Governments rightfully see themselves as stewards of taxpayer’s money and want to deliver value on money invested. Health care budgets are large and health system performance is of great interest to all citizens. As Alberta reorganizes care to focus on care access and reduced wait times, it cannot lose sight of what its people need to be healthy and well and we must think more broadly on what it means to have an effective system. It also needs to consider that the most important parts of the system may lie outside of hospitals and that overcrowding in ERs might reflect failures to invest in strong social and health policy (low barrier access to contraception or universal basic income for example) that have proven economic and public health benefits.
Bottomline, we cannot talk about health care reform in Alberta, without talking to Albertans.
For instance, we need to speak with new Albertans. Alberta’s population grew by 183,000 people (an increase of 4.1%) in 2023 with most newcomers coming from abroad (62% from the Asian and 16% from the African continents).
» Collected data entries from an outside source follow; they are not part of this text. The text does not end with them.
/-- R57: a tile controller's frame is accepted from another station. -/
def State.AcceptsFrom (s : State) (src : Fin 8) (cls : Nat) (env : Envelope) (payload : List Byte) : Prop :=
  s.Receives cls env payload ∧ env.source.val = src.val ∧ src ≠ s.station

/-- R57: a frame of the panel is accepted. -/
def State.AcceptsPanel (s : State) (cls : Nat) (env : Envelope) (payload : List Byte) : Prop :=
  s.Receives cls env payload ∧ env.source = 15

/-- R67: the next accepted frame brings the isolated station to LISTEN. -/
def State.EndsIsolation (s : State) : Prop := s.tbi.link = .isolated ∧ s.tbi.ownSent = true

/-! ### What is safe at the gates -/

/-- Every gate output of the station is low, and stays low until a period starts. -/
def State.GatesLow (s : State) : Prop := ∀ c k, s.gateOutput c k = .bothLow ∧ (s.drv.coils.get c).gates = none

/-- R160: drive has stopped: every gate is low, no coil is a drive member or shown as driving, and no group is started
or ending. -/
structure State.DriveStopped (s : State) : Prop where
  gates : s.GatesLow
  members : ∀ c, s.fqu.members.get c = none
  driving : ∀ c, (s.drv.coils.get c).driving = false
  records : ∀ r ∈ s.drv.records, r.state = .waiting ∧ r.n = 0 ∧ r.sum = 0 ∧ r.on = false
  limit : s.fqu.limit = none ∧ s.fqu.want = none

/-- R160: what a stop of drive does to the coils besides their gates and flags: the members of the groups that were started
or ending `before` it lose the energy of the half-cycle, and every other coil keeps its own. -/
def State.EnergiesDiscarded (before s : State) : Prop :=
  ∀ c, let d := before.drv.coils.get c
    let d' := s.drv.coils.get c
    d'.stopped = d.stopped ∧ d'.periods = d.periods ∧
      if ∃ r ∈ before.drv.records, r.state ≠ .waiting ∧ r.members.get c = true then d'.acc = 0 ∧ d'.energy = 0
      else d'.acc = d.acc ∧ d'.energy = d.energy

/-- R166: the whole millijoules that own coil `c` has taken in the half-cycle when its switching ends with `samples` the
last of it: those samples count that are among the sixteen of the period in progress, each over a sixteenth of it. -/
def State.energyWith (s : State) (samples : Oct (List Sample)) (c : Fin 8) : Int :=
  let d := s.drv.coils.get c
  let taken := if d.inPeriod = true then (samples.get c).take (16 - d.sampled) else []
  (d.acc + (taken.map fun x => x.current * x.voltage * (d.len : Int)).sum) / 1024000000

/-- R22, R166: what the crossing that command `i` is adds to the window energy sum of a group: the energies of its members,
where the crossing comes inside the drive span and so ends it. -/
def State.cutEnergy (s : State) (i : Instr) (r : GroupRecord) : Int :=
  if s.mtu.drive = .running then ((eight.filter fun c => r.members.get c).map (s.energyWith i.edgeSamples)).sum else 0

/-- R165: a gate pattern stands only for a coil that may switch, in a group that is ON, inside the drive span and
outside the valley gap. The last clause ties the leading valley gap to the clock (R23). -/
structure State.GatesKept (s : State) : Prop where
  may : ∀ c, (s.drv.coils.get c).gates ≠ none →
    s.mayDrive = true ∧ s.drivable c = true ∧ (s.drv.coils.get c).stopped = false
      ∧ (s.fqu.members.get c).isSome = true
  inside : ∀ c, (s.drv.coils.get c).gates ≠ none →
    s.mtu.drive = .running ∧ s.mtu.leading = false ∧ (s.drv.coils.get c).inPeriod = true
  group : ∀ c, (s.drv.coils.get c).gates ≠ none →
    ∃ r ∈ s.drv.records, r.state ≠ .waiting ∧ r.on = true ∧ r.members.get c = true
  valley : s.mtu.leading = true → s.mtu.last + s.mtu.h ≤ s.clock + 500

/-! ### Terms of the tracking pass -/

/-- R97: `m` is the ID of a settling record, not withdrawn and below `p`, and labels a fresh entry adjacent to a fresh entry
labelled `p`. -/
def State.MergesInto (s : State) (p m : Nat) : Prop :=
  m < p ∧ (∃ r ∈ s.ptk.registry, r.id = m ∧ r.state = .settling ∧ r.withdrawn = false) ∧
    ∃ i j, i < 64 ∧ j < 64 ∧ adjacent i j = true ∧ s.freshEntry i = true ∧ (s.entry i).label = p ∧
      s.freshEntry j = true ∧ (s.entry j).label = m

/-- R98: coil `j` is reached from the lowest fresh entry labelled `p` through adjacent fresh entries labelled `p`. -/
def State.JoinedToLowest (s : State) (p j : Nat) : Prop :=
  ∃ i, i < 64 ∧ s.freshEntry i = true ∧ (s.entry i).label = p ∧
    (∀ k, k < 64 → s.freshEntry k = true → (s.entry k).label = p → i ≤ k) ∧
    Relation.ReflTransGen
      (fun a b => adjacent a b = true ∧ b < 64 ∧ s.freshEntry b = true ∧ (s.entry b).label = p) i j

/-- R99: how many entries adjacent to own coil `c` carry `p`. -/
def State.neighbours (s : State) (c : Fin 8) (p : Nat) : Nat :=
  ((List.range 64).filter fun i => adjacent (s.ownIndex c) i && (s.entry i).label == p).length

/-- R98, R99: ID `p` is a candidate for own coil `c` that is not passed over and passes the growth test: its record is
neither LIFTED nor withdrawn, or can be stored; it is settling or stays within Ws plus 4; and where `c` was stripped of it
in this pass, a neighbour is joined to its lowest coil. -/
def State.MayTake (s : State) (stripped : List (Fin 8 × Nat)) (c : Fin 8) (p : Nat) : Prop :=
  p ≠ 0 ∧ 1 ≤ s.neighbours c p ∧
    ((c, p) ∈ stripped → ∃ j, s.JoinedToLowest p j ∧ adjacent (s.ownIndex c) j = true) ∧
    match s.record? p with
    | some r => r.state ≠ .lifted ∧ r.withdrawn = false ∧
        (r.state = .settling ∨ s.panWeight p + (s.prb.coils.get c).q ≤ r.ws + 4)
    | none => s.ptk.registry.length < 16 ∨
        ∃ x ∈ s.ptk.registry, x.role = .heard ∧ ∀ k, s.ptk.labels.get k ≠ x.id

/-! ### Invariants of the blocks -/

/-- R130, R124: the claim stays within budget and demand, is 0 unless the station is joined and armed, and bounds the
scaled targets; so do the results of a pass in progress. -/
structure State.ClaimKept (s : State) : Prop where
  budget : s.bgu.claim ≤ s.straps.watts
  demand : s.bgu.claim ≤ s.lau.demand
  zero : s.mayClaim = false → s.bgu.claim = 0
  scaled : (s.lau.groups.map (·.scaled)).sum ≤ s.bgu.claim
  pass : ∀ p, s.lau.pass = some p →
    p.claim ≤ s.straps.watts ∧ p.claim ≤ p.demand ∧ (p.groups.map (·.scaled)).sum ≤ p.claim ∧
      p.demand = (p.groups.map (·.target)).sum

/-- R86 to R88: the registry holds at most 16 records in strictly rising ID, every ID lies in 1..127 and every label in 0..127, and a
label stands only on a coil that is covered and neither OBJECT nor OPEN. -/
structure State.RegistryKept (s : State) : Prop where
  size : s.ptk.registry.length ≤ 16
  sorted : (s.ptk.registry.map (·.id)).Pairwise (· < ·)
  ids : ∀ r ∈ s.ptk.registry, 1 ≤ r.id ∧ r.id ≤ 127
  ownLabels : ∀ c, s.ptk.labels.get c ≤ 127
  viewLabels : ∀ st c, ((s.svw.entries.get st).get c).label ≤ 127
  covered : ∀ c, s.ptk.labels.get c ≠ 0 →
    1 ≤ (s.prb.coils.get c).q ∧ (s.prb.coils.get c).condition ≠ .object
      ∧ (s.prb.coils.get c).condition ≠ .opened

/-- R87 to R89: every label of an own coil has its record, and a record that is HEARD, or HELD and LIFTED, is of a pan
that no own coil carries. -/
structure State.LabelsRecorded (s : State) : Prop where
  recorded : ∀ c, s.ptk.labels.get c ≠ 0 → ∃ r ∈ s.ptk.registry, r.id = s.ptk.labels.get c
  heard : ∀ r ∈ s.ptk.registry, r.role = .heard → ∀ c, s.ptk.labels.get c ≠ r.id
  lifted : ∀ r ∈ s.ptk.registry, r.role = .held → r.state = .lifted → ∀ c, s.ptk.labels.get c ≠ r.id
Currently, there are no systems in place to “onboard” newcomers to our health system, so they are left to access and navigate our challenging system on their own.
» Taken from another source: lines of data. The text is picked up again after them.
-- ==== Sys2Proof/Certificates/Slice0/Obligations.lean ====
section
/-!
DEFINITION. The statements for the provers. Each names in its docstring the rules of spec/ it rests on. `s.advance dt`
is the state after `dt` microseconds in which nothing but time acts (R12; Obligations.TimersFollowTheClock says what it
changes). A `t` that equals a record update of it has every other field unchanged.
-/

open Sys2Proof Sys2Proof.Machine

/-! ### Reset and the step -/

/-- R11: entering reset drives every gate low, releases the line, and ends a frame or a probe in flight; the group
records and all else stand until the part leaves reset. -/
def Obligations.ResetEntryDrivesGatesLow : Prop :=
  ∀ (source : ResetSource) (s : State), ∃ t, exec (.resetEntry source) s = .next t ∧
    t.GatesLow ∧ t.drv.records = s.drv.records ∧
    (∀ c, t.drv.coils.get c =
      { s.drv.coils.get c with gates := none, inPeriod := false, tracked := false }) ∧
    t = { s with
      inReset := true
      supplyWasLow := t.supplyWasLow
      prb := { s.prb with inFlight := none }
      tbi := { s.tbi with tx := none, rx := .waitIdle }
      drv := t.drv }

/-- R7, R11 and the after-reset rule of every chapter (R27, R49, R71, R85, R113, R129, R137, R155, R169, R177): what
every block holds when the part leaves reset. The strap codes are those of Table 1-4, E_nom that of Table 1-6. -/
def Obligations.LeaveResetStartsAfresh : Prop :=
  ∀ (pins : StrapPins) (good trip : Bool) (s : State), s.inReset = true →
    ∃ t, exec (.leaveReset pins good trip) s = .next t ∧
      (t.inReset = false ∧ t.clock = 0 ∧ t.pending = s.pending) ∧
      (t.straps.tcol.val = 2 * bit pins.tcol1 + bit pins.tcol0 ∧ t.straps.trow.val = bit pins.trow0 ∧
        t.straps.supply = (if pins.supply0 then .b else .a) ∧
        t.straps.budget.val = 2 * bit pins.budget1 + bit pins.budget0 ∧
        t.straps.coilType.val = 2 * bit pins.ctype1 + bit pins.ctype0) ∧
      t.mtu =
        { last := 0, polarity := .falling, crossed := false, realSeen := false, h := 10000, synthRun := 0, goodRun := 0
          mains := .lost, index := 0, windowStart := 0, drive := .over, tracking := .over, leading := false } ∧
      (t.prb.pointer = 0 ∧ t.prb.quiet = false ∧ t.prb.quietTimer = 0 ∧ t.prb.quietCount = 0 ∧ t.prb.inFlight = none ∧
        ∀ c, t.prb.coils.get c =
          { discardDone := false, firstResult := false, e := [24, 20, 28, 22].getD t.straps.coilType.val 0
            tb := none, tres := none, q := 0, pendingRaw := [], baseRun := 0, entryRun := 0, exitRun := 0
            openRun := 0, object := false, opened := false, unfit := false }) ∧
      t.tbi =
        { link := .listen, listen := some 0, listenEnded := false, report := none, silence := 0, stall := 0
          heardOther := false, ownSent := false, conflict := none, statusQueued := false, slots := [], tx := none
          rx := .waitIdle, refused := false, spacing := none, change := false, seq := 0, discards := 0 } ∧
      (∀ st, t.svw.fresh.get st = false ∧ t.svw.ages.get st = none ∧
        t.svw.rows.get st =
          { supply := .a, claim := 0, demand := 0, limit := none, want := none, conflict := false
            protection := .armed, mains := .lost } ∧
        ∀ k, (t.svw.entries.get st).get k =
          { q := 0, condition := .clear, band := .normal, label := 0, driving := false }) ∧
      ((∀ c, t.ptk.labels.get c = 0) ∧ t.ptk.registry = [] ∧ t.ptk.seq = 0 ∧ t.ptk.running = false ∧
        t.ptk.further = false) ∧
      t.lau = { panelAge := none, present := false, enable := false, groups := [], demand := 0, pass := none } ∧
      t.bgu.claim = 0 ∧
      ((∀ c, t.fqu.members.get c = none) ∧ t.fqu.limit = none ∧ t.fqu.want = none ∧ t.fqu.s = 853 ∧
        t.fqu.sApp = 853) ∧
      (t.drv.records = [] ∧ t.GatesLow ∧ ∀ c, t.drv.coils.get c =
        { gates := none, inPeriod := false, tracked := false, periods := 0, len := 0, sampled := 0, acc := 0
          energy := 0, stopped := false, driving := false }) ∧
      (t.prt.state = (if trip then .tripped else .armed) ∧ t.prt.hold = (if trip then some 0 else none) ∧
        t.prt.sinceTrip = (if trip then some 0 else none) ∧ t.prt.tripInput = trip ∧ t.prt.gateGood = good ∧
        t.prt.conversion = none ∧ ∀ c, t.prt.bands.get c = .normal ∧ t.prt.readings.get c = none)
We need to speak with young Albertans and their families. Alberta’s population is younger than other provinces with a higher-than-average fertility rate. Young people having children in Alberta creates an ongoing need for pregnancy care and resources to support healthy child development, especially in rural areas of the province.
We need to speak with Albertans living with chronic disease. Nearly a third of adults over the age of 18 live with two or more chronic conditions. We are seeing a rising number of patients admitted to hospital with complex care needs due to chronic disease. As people have more conditions, they have more symptoms, health concerns, and take more medications. They also have an increased risk for mental health concerns and may have a lower quality of life. Chronic diseases are largely managed by patients with guidance from the health care teams that have the medical, pharmacy, nursing, and mental health support to keep people out of hospital and support them to continue their education, raise their families, and go to work (or all the above).
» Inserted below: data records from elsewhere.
/-! `State.requestAll` -/

@[simp] theorem State.requestAll_pending (s : State) : (s.requestAll).pending = s.pending := by
  exact foldl_keeps (fun s => s.pending) (fun p s => State.requestPan_pending p s) _ _
@[simp] theorem State.requestAll_clock (s : State) : (s.requestAll).clock = s.clock := by
  exact foldl_keeps (fun s => s.clock) (fun p s => State.requestPan_clock p s) _ _
@[simp] theorem State.requestAll_inReset (s : State) : (s.requestAll).inReset = s.inReset := by
  exact foldl_keeps (fun s => s.inReset) (fun p s => State.requestPan_inReset p s) _ _
@[simp] theorem State.requestAll_supplyWasLow (s : State) : (s.requestAll).supplyWasLow = s.supplyWasLow := by
  exact foldl_keeps (fun s => s.supplyWasLow) (fun p s => State.requestPan_supplyWasLow p s) _ _
@[simp] theorem State.requestAll_cause (s : State) : (s.requestAll).cause = s.cause := by
  exact foldl_keeps (fun s => s.cause) (fun p s => State.requestPan_cause p s) _ _
@[simp] theorem State.requestAll_straps (s : State) : (s.requestAll).straps = s.straps := by
  exact foldl_keeps (fun s => s.straps) (fun p s => State.requestPan_straps p s) _ _
@[simp] theorem State.requestAll_free (s : State) : (s.requestAll).free = s.free := by
  exact foldl_keeps (fun s => s.free) (fun p s => State.requestPan_free p s) _ _
@[simp] theorem State.requestAll_mtu (s : State) : (s.requestAll).mtu = s.mtu := by
  exact foldl_keeps (fun s => s.mtu) (fun p s => State.requestPan_mtu p s) _ _
@[simp] theorem State.requestAll_prb (s : State) : (s.requestAll).prb = s.prb := by
  exact foldl_keeps (fun s => s.prb) (fun p s => State.requestPan_prb p s) _ _
@[simp] theorem State.requestAll_svw (s : State) : (s.requestAll).svw = s.svw := by
  exact foldl_keeps (fun s => s.svw) (fun p s => State.requestPan_svw p s) _ _
@[simp] theorem State.requestAll_lau (s : State) : (s.requestAll).lau = s.lau := by
  exact foldl_keeps (fun s => s.lau) (fun p s => State.requestPan_lau p s) _ _
@[simp] theorem State.requestAll_bgu (s : State) : (s.requestAll).bgu = s.bgu := by
  exact foldl_keeps (fun s => s.bgu) (fun p s => State.requestPan_bgu p s) _ _
@[simp] theorem State.requestAll_fqu (s : State) : (s.requestAll).fqu = s.fqu := by
  exact foldl_keeps (fun s => s.fqu) (fun p s => State.requestPan_fqu p s) _ _
@[simp] theorem State.requestAll_drv (s : State) : (s.requestAll).drv = s.drv := by
  exact foldl_keeps (fun s => s.drv) (fun p s => State.requestPan_drv p s) _ _
@[simp] theorem State.requestAll_prt (s : State) : (s.requestAll).prt = s.prt := by
  exact foldl_keeps (fun s => s.prt) (fun p s => State.requestPan_prt p s) _ _

/-! `State.reviewAfterWrite` -/

@[simp] theorem State.reviewAfterWrite_pending (src : Fin 8) (s : State) : (s.reviewAfterWrite src).pending = s.pending := by
  unfold State.reviewAfterWrite; repeat' split
  all_goals rfl
@[simp] theorem State.reviewAfterWrite_clock (src : Fin 8) (s : State) : (s.reviewAfterWrite src).clock = s.clock := by
  unfold State.reviewAfterWrite; repeat' split
  all_goals rfl
@[simp] theorem State.reviewAfterWrite_inReset (src : Fin 8) (s : State) : (s.reviewAfterWrite src).inReset = s.inReset := by
  unfold State.reviewAfterWrite; repeat' split
  all_goals rfl
@[simp] theorem State.reviewAfterWrite_supplyWasLow (src : Fin 8) (s : State) : (s.reviewAfterWrite src).supplyWasLow = s.supplyWasLow := by
  unfold State.reviewAfterWrite; repeat' split
  all_goals rfl
@[simp] theorem State.reviewAfterWrite_cause (src : Fin 8) (s : State) : (s.reviewAfterWrite src).cause = s.cause := by
  unfold State.reviewAfterWrite; repeat' split
  all_goals rfl
@[simp] theorem State.reviewAfterWrite_straps (src : Fin 8) (s : State) : (s.reviewAfterWrite src).straps = s.straps := by
  unfold State.reviewAfterWrite; repeat' split
  all_goals rfl
@[simp] theorem State.reviewAfterWrite_mtu (src : Fin 8) (s : State) : (s.reviewAfterWrite src).mtu = s.mtu := by
  unfold State.reviewAfterWrite; repeat' split
  all_goals rfl
@[simp] theorem State.reviewAfterWrite_prb (src : Fin 8) (s : State) : (s.reviewAfterWrite src).prb = s.prb := by
  unfold State.reviewAfterWrite; repeat' split
  all_goals rfl
@[simp] theorem State.reviewAfterWrite_tbi (src : Fin 8) (s : State) : (s.reviewAfterWrite src).tbi = s.tbi := by
  unfold State.reviewAfterWrite; repeat' split
  all_goals rfl
@[simp] theorem State.reviewAfterWrite_svw (src : Fin 8) (s : State) : (s.reviewAfterWrite src).svw = s.svw := by
  unfold State.reviewAfterWrite; repeat' split
  all_goals rfl
@[simp] theorem State.reviewAfterWrite_ptk (src : Fin 8) (s : State) : (s.reviewAfterWrite src).ptk = s.ptk := by
  unfold State.reviewAfterWrite; repeat' split
  all_goals rfl
@[simp] theorem State.reviewAfterWrite_bgu (src : Fin 8) (s : State) : (s.reviewAfterWrite src).bgu = s.bgu := by
  unfold State.reviewAfterWrite; repeat' split
  all_goals rfl
@[simp] theorem State.reviewAfterWrite_fqu (src : Fin 8) (s : State) : (s.reviewAfterWrite src).fqu = s.fqu := by
  unfold State.reviewAfterWrite; repeat' split
  all_goals rfl
@[simp] theorem State.reviewAfterWrite_drv (src : Fin 8) (s : State) : (s.reviewAfterWrite src).drv = s.drv := by
  unfold State.reviewAfterWrite; repeat' split
  all_goals rfl
@[simp] theorem State.reviewAfterWrite_prt (src : Fin 8) (s : State) : (s.reviewAfterWrite src).prt = s.prt := by
  unfold State.reviewAfterWrite; repeat' split
  all_goals rfl

/-! `State.joinCheck` -/

@[simp] theorem State.joinCheck_pending (s : State) : (s.joinCheck).pending = s.pending := by
  unfold State.joinCheck; split <;> simp
@[simp] theorem State.joinCheck_clock (s : State) : (s.joinCheck).clock = s.clock := by
  unfold State.joinCheck; split <;> simp
@[simp] theorem State.joinCheck_inReset (s : State) : (s.joinCheck).inReset = s.inReset := by
  unfold State.joinCheck; split <;> simp
@[simp] theorem State.joinCheck_supplyWasLow (s : State) : (s.joinCheck).supplyWasLow = s.supplyWasLow := by
  unfold State.joinCheck; split <;> simp
@[simp] theorem State.joinCheck_cause (s : State) : (s.joinCheck).cause = s.cause := by
  unfold State.joinCheck; split <;> simp
@[simp] theorem State.joinCheck_straps (s : State) : (s.joinCheck).straps = s.straps := by
  unfold State.joinCheck; split <;> simp
@[simp] theorem State.joinCheck_free (s : State) : (s.joinCheck).free = s.free := by
  unfold State.joinCheck; split <;> simp
@[simp] theorem State.joinCheck_mtu (s : State) : (s.joinCheck).mtu = s.mtu := by
  unfold State.joinCheck; split <;> simp
@[simp] theorem State.joinCheck_prb (s : State) : (s.joinCheck).prb = s.prb := by
  unfold State.joinCheck; split <;> simp
@[simp] theorem State.joinCheck_svw (s : State) : (s.joinCheck).svw = s.svw := by
  unfold State.joinCheck; split <;> simp
@[simp] theorem State.joinCheck_bgu (s : State) : (s.joinCheck).bgu = s.bgu := by
  unfold State.joinCheck; split <;> simp
@[simp] theorem State.joinCheck_fqu (s : State) : (s.joinCheck).fqu = s.fqu := by
  unfold State.joinCheck; split <;> simp
@[simp] theorem State.joinCheck_drv (s : State) : (s.joinCheck).drv = s.drv := by
  unfold State.joinCheck; split <;> simp
@[simp] theorem State.joinCheck_prt (s : State) : (s.joinCheck).prt = s.prt := by
  unfold State.joinCheck; split <;> simp

end Sys2Proof.Machine
end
So, as we look at Alberta’s care reorganization, will it address all the health needs of Albertans, or will it just address the limited areas identified by the (metaphorically) blinded few that typically inform health care design? How will the four new health organizations address the unique needs of newcomers, young families or those with complex needs- examples of people that have needs that span the four new organizations?
Being able to see all the complexity of health care demands that we attend to all the information that is available about how our system works. We must listen to citizens and patients and engage them intentionally as we move forward in health care transformation efforts. Health care is an enormous, intricate, dynamic entity, it is absurd to think that that it can be fully understood by just a select few. There are nearly 4.4 million sets of (metaphorical) hands that can provide insight into what is wrong and possible solutions. There simply needs to be a will to listen.